[Raw data]

-- ==== Sys2Proof/Machine/Replies.lean ====
section
/-! DEFINITION. The bodies the part sends (10.1, 10.4): codes, absent values and records as bytes. -/

namespace Sys2Proof.Machine

/-! ## Result codes (10.1, R162) -/

/-- OK. -/
def resultOk : Byte := 0x00
/-- UNKNOWN_KIND. -/
def resultUnknownKind : Byte := 0x01
/-- BAD_LENGTH. -/
def resultBadLength : Byte := 0x02
/-- OUT_OF_RANGE. -/
def resultOutOfRange : Byte := 0x03
/-- NOT_FOUND. -/
def resultNotFound : Byte := 0x04
/-- REFUSED_STATE. -/
def resultRefusedState : Byte := 0x05
/-- BUSY. -/
def resultBusy : Byte := 0x06
/-- EMERGENCY. -/
def resultEmergency : Byte := 0x07
/-- PAGE_WRITTEN. -/
def resultPageWritten : Byte := 0x08
/-- MAP_INVALID. -/
def resultMapInvalid : Byte := 0x09

/-! ## Absent values (R177) -/

/-- A flag. -/
def yes (b : Bool) : Byte := if b then 1 else 0

/-- A subject number or place whose range starts at 1: 00h when absent. -/
def place (n : Option Nat) : Byte := u8 (n.getD 0)

/-- A vehicle number or node identity: 0000h when absent. -/
def number16 (n : Option Nat) : List Byte := le16 (n.getD 0)

/-- Any other unsigned two-byte value: FFFFh when absent. -/
def value16 (n : Option Nat) : List Byte := le16 (n.getD 65535)

/-- A signed current: 8000h when absent. -/
def current16 (i : Option Int) : List Byte :=
  match i with
  | some x => leSigned x
  | none => [0x00, 0x80]

/-- An optional part time: a presence byte and the four bytes of the time. -/
def optTime (t : Option Time) : List Byte :=
  match t with
  | some x => 1 :: le32 x.toNat
  | none => [0, 0, 0, 0, 0]

/-- An optional timestamp as a part time; an aged one keeps its value (R1). -/
def optStamp (t : Option Stamp) : List Byte := optTime (t.map (·.t))

/-- A list of fixed capacity: the entries first, unused positions absent (R177). -/
def padded {α : Type} (n : Nat) (l : List α) : List (Option α) := (l.take n).map some ++ List.replicate (n - l.length) none

/-! ## Codes (10.1) -/

/-- The code of a section state. -/
def SectionState.code : SectionState → Nat
  | .unsettled => 0 | .isolated => 1 | .dead => 2 | .closing => 3 | .live => 4 | .opening => 5 | .tripped => 6
  | .recloseWait => 7 | .testing => 8 | .lockedOut => 9

/-- The code of a lock reason. -/
def LockReason.code : LockReason → Nat
  | .tripLimit => 1 | .testFailed => 2 | .testUnavailable => 3 | .vehicleSuspect => 4 | .failToClose => 5
  | .switchOnFault => 6 | .noReclose => 7 | .nodeAbsent => 8

/-- The code of an optional lock reason, 0 for none. -/
def reasonCode (r : Option LockReason) : Nat :=
  match r with
  | some x => x.code
  | none => 0

/-- The code of an optional destination, FFh for none. -/
def destinationCode (d : Option Destination) : Nat :=
  match d with
  | some .dead => 2
  | some (.lockedOut _) => 9
  | some .recloseWait => 7
  | none => 255

/-- The lock reason a destination carries (R3). -/
def Destination.reason? : Destination → Option LockReason
  | .lockedOut r => some r
  | .dead => none
  | .recloseWait => none

/-- The code of an optional closing origin, 0 for none. -/
def originCode (o : Option ClosingOrigin) : Nat :=
  match o with
  | some .energise => 1
  | some .reclose => 2
  | some .adoption => 3
  | none => 0

/-- The code of a window condition. -/
def WindowCond.code : WindowCond → Nat
  | .closed => 0 | .opened => 1 | .expired => 2

/-- The code of a test phase. -/
def TestPhase.code : TestPhase → Nat
  | .idle => 0 | .ordered => 1 | .injecting => 2 | .stopping => 3

/-- The code of a test result kind. -/
def TestResultKind.code : TestResultKind → Nat
  | .pass => 1 | .fail => 2 | .noSupply => 3 | .liveLine => 4 | .timeout => 5

/-- The code of a breaker position. -/
def Breaker.code : Breaker → Nat
  | .unknown => 0 | .opened => 1 | .closed => 2 | .travelling => 3

/-- The code of a feeder's health. -/
def Health.code : Health → Nat
  | .ok => 0 | .failToClose => 1 | .failToOpen => 2

/-- The code of a protection status. -/
def ContextStatus.code : ContextStatus → Nat
  | .idle => 0 | .armed => 1 | .blind => 2

/-- The code of a trip cause. -/
def TripCause.code : TripCause → Nat
  | .rise => 1 | .overcurrent => 2 | .saturation => 3 | .ownRelease => 4 | .unexpectedOpen => 5

/-- The code of an optional trip outcome, 0 for none. -/
def outcomeCode (o : Option TripOutcome) : Nat :=
  match o with
  | some .reclosed => 1
  | some (.lockedOut _) => 2
  | some .cancelled => 3
  | none => 0

/-- The lock reason of a LOCKED_OUT outcome. -/
def outcomeReason (o : Option TripOutcome) : Option LockReason :=
  match o with
  | some (.lockedOut r) => some r
  | _ => none

/-- The code of a switch state. -/
def SwitchState.code : SwitchState → Nat
  | .set => 0 | .moving => 1 | .uncertain => 2 | .fault => 3

/-- The code of an optional fault reason, 0 for none. -/
def faultReasonCode (r : Option FaultReason) : Nat :=
  match r with
  | some .discrepancy => 1
  | some .throwTimeout => 2
  | some .contactsBoth => 3
  | some .passageWhileMoving => 4
  | some .dewirement => 5
  | none => 0

/-- The code of a request origin. -/
def RequestOrigin.code : RequestOrigin → Nat
  | .route => 1 | .default => 2 | .station => 3

/-- The code of a pole state. -/
def Pole.code : Pole → Nat
  | .unknown => 0 | .onWire => 1 | .down => 2

/-- The code of a fault kind. -/
def FaultKind.code : FaultKind → Nat
  | .insulation => 1 | .dewired => 2 | .regenOvervolt => 3 | .traction => 4 | .poleHead => 5 | .auxSupply => 6

/-- The code of a severity. -/
def Severity.code : Severity → Nat
  | .minor => 1 | .major => 2

/-- The code of a fault source. -/
def FaultSource.code : FaultSource → Nat
  | .vehicle => 1 | .wayside => 2

/-- The code of a condition's cause, 0 for an edge kind. -/
def causeCode (c : Option Cause) : Nat :=
  match c with
  | some .holding => 1
  | some .ended => 2
  | none => 0

/-- The code of a ring state. -/
def RingState.code : RingState → Nat
  | .starting => 0 | .ring => 1 | .line => 2 | .down => 3

/-- The code of a port mode. -/
def PortMode.code : PortMode → Nat
  | .openMode => 0 | .shut => 1 | .auto => 2 | .autoShut => 3

/-- The code of a node state. -/
def NodeState.code : NodeState → Nat
  | .present => 0 | .silent => 1 | .missing => 2 | .foreign => 3

/-- The code of a discovery shape. -/
def Shape.code : Shape → Nat
  | .undecided => 0 | .closed => 1 | .opened => 2

/-! ## Section record (10.4, R19, R72) -/

/-- The lock reason shown: of the destination in OPENING and TRIPPED, of the section in LOCKED_OUT (10.4). -/
def Section.shownReason (x : Section) : Option LockReason :=
  match x.destination with
  | some d => d.reason?
  | none => x.lockReason

/-- When the running reclose delay expires (R60, R72). -/
def Section.delayExpiry (x : Section) : Option Time := x.delayStart.map (· + BitVec.ofNat 32 (100 * x.settings.delay))

/-- Queue place, unit phase and test number, FFh for the last two outside TESTING (R72, R177). -/
def testView (s : State) (x : Section) : List Byte :=
  match x.state, x.test.bind (fun c => s.testUnit? c.unit) with
  | .testing, some u =>
    [place ((indexWhere (fun n => n == x.number) u.queue).map (· + 1)), u8 u.phase.code, u.testNumber]
  | _, _ => [0, 0xFF, 0xFF]

/-- The last test result and its recorded values (R69, R72). -/
def resultBytes (r : Option TestResult) : List Byte :=
  match r with
  | some t => u8 t.kind.code :: (value16 t.resistance ++ value16 t.vSup ++ value16 t.vSec)
  | none => 0 :: (value16 none ++ value16 none ++ value16 none)

/-- The reclose settings of a section record. -/
def settingsBytes (p : RecloseSettings) : List Byte :=
  u8 p.rMax :: (le16 p.window ++ le16 p.delay ++ yes p.blind :: le16 p.rClear)

/-- A section record of 49 bytes, with its vehicle count as read now (10.4). -/
def sectionRecord (s : State) (x : Section) : List Byte :=
  [u8 x.number, u8 x.state.code, u8 x.feeders.length, place x.feeders[0]?, place x.feeders[1]?,
    place (x.test.map (·.unit)), place (x.test.map (·.channel))] ++
  settingsBytes x.settings ++
  [u8 (destinationCode x.destination), u8 (reasonCode x.shownReason), u8 (originCode x.origin)] ++
  optStamp x.liveSince ++
  u8 x.window.code :: (optStamp x.windowStart ++ u8 x.attempts :: optTime x.delayExpiry) ++
  testView s x ++ [u8 x.testsUsed] ++ resultBytes x.lastTest ++
  [yes x.cancel, yes x.stop, u8 (s.vehicleCount x.number)]

/-! ## Feeder record and protection view (10.4, R24, R48) -/

/-- The eight settings, in the order of SET_PROTECTION. -/
def protectionBytes (p : ProtectionSettings) : List Byte :=
  le16 p.dStart ++ le16 p.dHold ++ le16 p.kMin ++ le16 p.kMax ++ le16 p.lBase ++ le16 p.aVeh ++ le16 p.iOv ++ le16 p.nOv

/-- Sixteen currents, oldest first (R48, R52). -/
def samplesBytes (l : List Int) : List Byte := (padded bufferLength l).flatMap current16

/-- A feeder record and its protection view, 79 bytes (10.4). -/
def feederRecord (f : Feeder) (c : Context) : List Byte :=
  u8 f.number :: u8 f.sect :: (le16 f.node ++ u8 f.breaker.code :: value16 (f.ownRelease.map (·.toNat))) ++
  u8 f.order.code :: (optStamp f.orderStart ++ [u8 f.health.code, yes f.latch]) ++
  protectionBytes c.settings ++
  [u8 c.status.code, yes c.rising] ++
  current16 c.iPrev ++ value16 c.vLast ++
  u8 c.k :: (le16 c.limit ++ u8 c.nRise :: leSigned c.peak) ++
  le16 c.ov ++ [u8 c.sat, u8 c.miss] ++
  samplesBytes c.buffer

/-! ## Trip record (10.4, R57) -/

/-- A trip record of 71 bytes, its read state shown after marking (10.4). -/
def tripRecordBytes (index : Nat) (r : TripRecord) : List Byte :=
  u8 index :: yes r.read :: le32 r.time.t.toNat ++
  [u8 r.sect, u8 r.feeder, u8 r.cause.code, place (r.second.map (·.feeder)),
    u8 ((r.second.map (·.cause.code)).getD 0)] ++
  current16 r.figures.current ++ leSigned r.figures.peak ++ leSigned r.figures.deltaI ++
  u8 r.figures.k :: (le16 r.figures.limit ++ [u8 r.figures.vehicles, place r.intertripped, u8 r.presentCount]) ++
  (padded 6 r.present).flatMap number16 ++ number16 r.suspect ++
  [u8 (outcomeCode r.outcome), u8 (reasonCode (outcomeReason r.outcome))] ++
  samplesBytes r.figures.samples

/-! ## Switch record (10.4, R99) -/

/-- One request of a switch queue, 9 bytes. -/
def requestBytes (r : SwitchRequest) : List Byte :=
  le16 r.vehicle ++ u8 r.leg.code :: u8 r.origin.code :: (le32 r.created.t.toNat ++ [yes r.inPassage])

/-- A switch record, 33 bytes and 9 for each request, with the state of its supply section as it stands (10.4). -/
def switchRecord (s : State) (w : SwitchPoint) : List Byte :=
  u8 w.number :: (le16 w.node ++
    [u8 w.supply, u8 (((s.section? w.supply).map (·.state.code)).getD 0), u8 w.defaultLeg.code, u8 w.tThrow, yes w.hold,
      u8 (legCode w.position), u8 w.state.code, u8 (faultReasonCode w.fault), u8 w.zone, u8 (legCode w.pin),
      u8 (legCode (w.throw.map (·.target)))]) ++
  optTime (w.throw.map (·.start)) ++
  [yes (w.throw.any (·.seen)), u8 w.discrepancy, w.entries, w.exits, w.dewirements, yes w.baseline, u8 w.aspect.code] ++
  optTime w.headSince ++ [yes w.holdLong, u8 w.queue.length] ++
  w.queue.flatMap requestBytes

/-! ## Vehicle record (10.4, R116, R178) -/

/-- One fault entry, 11 bytes. -/
def faultBytes (e : FaultEntry) : List Byte :=
  u8 e.kind.code :: u8 e.severity.code :: u8 e.source.code :: (le32 e.firstSeen.t.toNat ++ le32 e.lastSeen.t.toNat)

/-- A vehicle record, 14 bytes and 11 for each fault entry. -/
def vehicleRecord (index : Nat) (v : Vehicle) : List Byte :=
  u8 index :: (le16 v.number ++ (if v.inSight then 1 else 2) :: place v.sect :: u8 v.lastBeacon ::
    (le32 v.lastSeen.t.toNat ++ le16 v.route ++ [u8 v.pole.code, u8 v.faults.length])) ++
  v.faults.flatMap faultBytes

/-- The records a LIST_VEHICLES reply carries, from an index onward: whole records, at most `room` of them, stopping before the
first that would take the body past 480 bytes (R178). -/
def listRecords : Nat → Nat → Nat → List Vehicle → List (List Byte)
  | 0, _, _, _ => []
  | _, _, _, [] => []
  | room + 1, index, used, v :: rest =>
    if used + (vehicleRecord index v).length ≤ maxBody then
      vehicleRecord index v :: listRecords room (index + 1) (used + (vehicleRecord index v).length) rest
    else []

/-- The contents of a LIST_VEHICLES reply (R117, R178). -/
def listContents (start : Nat) (l : List Vehicle) : List Byte :=
  let records := listRecords 16 start 3 (l.drop (start - 1))
  u8 l.length :: u8 records.length :: records.flatMap id

/-! ## Conditions (10.4, R152) -/

/-- One condition entry, 13 bytes. -/
def entryBytes (e : CondEntry) : List Byte :=
  u8 e.kind.code :: (le16 e.subject ++ le32 e.first.t.toNat ++ le32 e.last.t.toNat ++ [u8 e.count, u8 (causeCode e.cause)])

/-- The contents of a GET_CONDITIONS reply: up to 32 entries from an index onward, the overflow entry last (R152). The
ATTENTION level reads 01h while the line is asserted (log 29). -/
def conditionsContents (start : Nat) (u : ConditionUnit) : List Byte :=
  let shown := ((u.entries ++ u.overflow.toList).drop (start - 1)).take 32
  u8 u.entries.length :: yes u.overflow.isSome :: yes u.attention ::
    (u.enables.map yes ++ u8 shown.length :: shown.flatMap entryBytes)

/-! ## The ring (10.4, R142) -/

/-- A port's part of a GET_RING reply. -/
def portBytes (p : Port) : List Byte :=
  [u8 p.mode.code, yes p.linkUp, yes p.latch, yes p.sentLast, p.number, u8 (p.unitsPassed.getD 255)] ++
  le16 p.sent ++ le16 p.badCheck ++ le16 p.stale ++ le16 p.lost

/-- The ring port's byte; a value the manual does not state while neither port may send. -/
def ringPortByte (r : Ring) : Byte :=
  match r.ringPort with
  | some id => u8 (portCode id)
  | none => Config.noRingPort

/-- The discovery shape's byte; a value the manual does not state outside STARTING. -/
def shapeByte (r : Ring) : Byte :=
  match r.discovery with
  | some d => u8 d.shape.code
  | none => Config.noShape

/-- The number of node table entries in a state. -/
def Ring.countNodes (r : Ring) (st : NodeState) : Nat := (r.nodes.filter (fun n => n.state == st)).length

/-- The contents of a GET_RING reply (R142). -/
def ringContents (r : Ring) : List Byte :=
  [u8 r.state.code, u8 r.darkRun, ringPortByte r] ++ portBytes r.a ++ portBytes r.b ++
  [yes r.recovery, u8 (r.countNodes .present), u8 (r.countNodes .silent), u8 (r.countNodes .missing),
    u8 (r.countNodes .foreign), shapeByte r]

/-- The contents of a GET_NODE reply (R142). -/
def nodeContents (index : Nat) (n : Node) : List Byte :=
  u8 index :: (le16 n.identity ++
    [u8 n.kind.code, u8 ((n.role.map (·.kind.code)).getD 0), place (n.role.map (·.index)), place n.posA, place n.posB,
      u8 n.state.code, u8 n.missRun]) ++
  value16 n.unitStatus ++ optStamp n.statusAt

/-! ## The store (10.4, R168, R174) -/

/-- A page is WRITTEN: page 0 always, a map page while its mark is set (R166). -/
def Store.isWritten (st : Store) (page : Nat) : Bool := page == 0 || st.written.contains page

/-- The contents of a READ_PAGE reply (R168). -/
def pageContents (s : State) (page : Nat) : List Byte :=
  u8 page :: yes (s.store.isWritten page) :: (readBytes s.store.mem (256 * page) 256 ++ le16 s.map.version)

/-- The contents of an APPLY_MAP reply that installed a map (R174). -/
def appliedContents (r : MapRecords) : List Byte :=
  le16 r.version ++
  [u8 r.sections.length, u8 r.feeders.length, u8 r.switches.length, u8 r.beacons.length, u8 r.tests.length] ++
  le16 r.routes.length

/-- The page and offset of a fault found in the run of pages (R173, 10.4). -/
def faultContents (o : Nat) : List Byte := [u8 (o / 256 + 1), u8 o]

end Sys2Proof.Machine
end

[/Raw data]

* About this exercise:
Keep to the lines above, from the first one through the line where "def LockReason.code : LockReason → Nat" appears, and copy them exactly.

* Task result:
-- ==== Sys2Proof/Machine/Replies.lean ====
section
/-! DEFINITION. The bodies the part sends (10.1, 10.4): codes, absent values and records as bytes. -/

namespace Sys2Proof.Machine

/-! ## Result codes (10.1, R162) -/

/-- OK. -/
def resultOk : Byte := 0x00
/-- UNKNOWN_KIND. -/
def resultUnknownKind : Byte := 0x01
/-- BAD_LENGTH. -/
def resultBadLength : Byte := 0x02
/-- OUT_OF_RANGE. -/
def resultOutOfRange : Byte := 0x03
/-- NOT_FOUND. -/
def resultNotFound : Byte := 0x04
/-- REFUSED_STATE. -/
def resultRefusedState : Byte := 0x05
/-- BUSY. -/
def resultBusy : Byte := 0x06
/-- EMERGENCY. -/
def resultEmergency : Byte := 0x07
/-- PAGE_WRITTEN. -/
def resultPageWritten : Byte := 0x08
/-- MAP_INVALID. -/
def resultMapInvalid : Byte := 0x09

/-! ## Absent values (R177) -/

/-- A flag. -/
def yes (b : Bool) : Byte := if b then 1 else 0

/-- A subject number or place whose range starts at 1: 00h when absent. -/
def place (n : Option Nat) : Byte := u8 (n.getD 0)

/-- A vehicle number or node identity: 0000h when absent. -/
def number16 (n : Option Nat) : List Byte := le16 (n.getD 0)

/-- Any other unsigned two-byte value: FFFFh when absent. -/
def value16 (n : Option Nat) : List Byte := le16 (n.getD 65535)

/-- A signed current: 8000h when absent. -/
def current16 (i : Option Int) : List Byte :=
  match i with
  | some x => leSigned x
  | none => [0x00, 0x80]

/-- An optional part time: a presence byte and the four bytes of the time. -/
def optTime (t : Option Time) : List Byte :=
  match t with
  | some x => 1 :: le32 x.toNat
  | none => [0, 0, 0, 0, 0]

/-- An optional timestamp as a part time; an aged one keeps its value (R1). -/
def optStamp (t : Option Stamp) : List Byte := optTime (t.map (·.t))

/-- A list of fixed capacity: the entries first, unused positions absent (R177). -/
def padded {α : Type} (n : Nat) (l : List α) : List (Option α) := (l.take n).map some ++ List.replicate (n - l.length) none

/-! ## Codes (10.1) -/

/-- The code of a section state. -/
def SectionState.code : SectionState → Nat
  | .unsettled => 0 | .isolated => 1 | .dead => 2 | .closing => 3 | .live => 4 | .opening => 5 | .tripped => 6
  | .recloseWait => 7 | .testing => 8 | .lockedOut => 9

/-- The code of a lock reason. -/
def LockReason.code : LockReason → Nat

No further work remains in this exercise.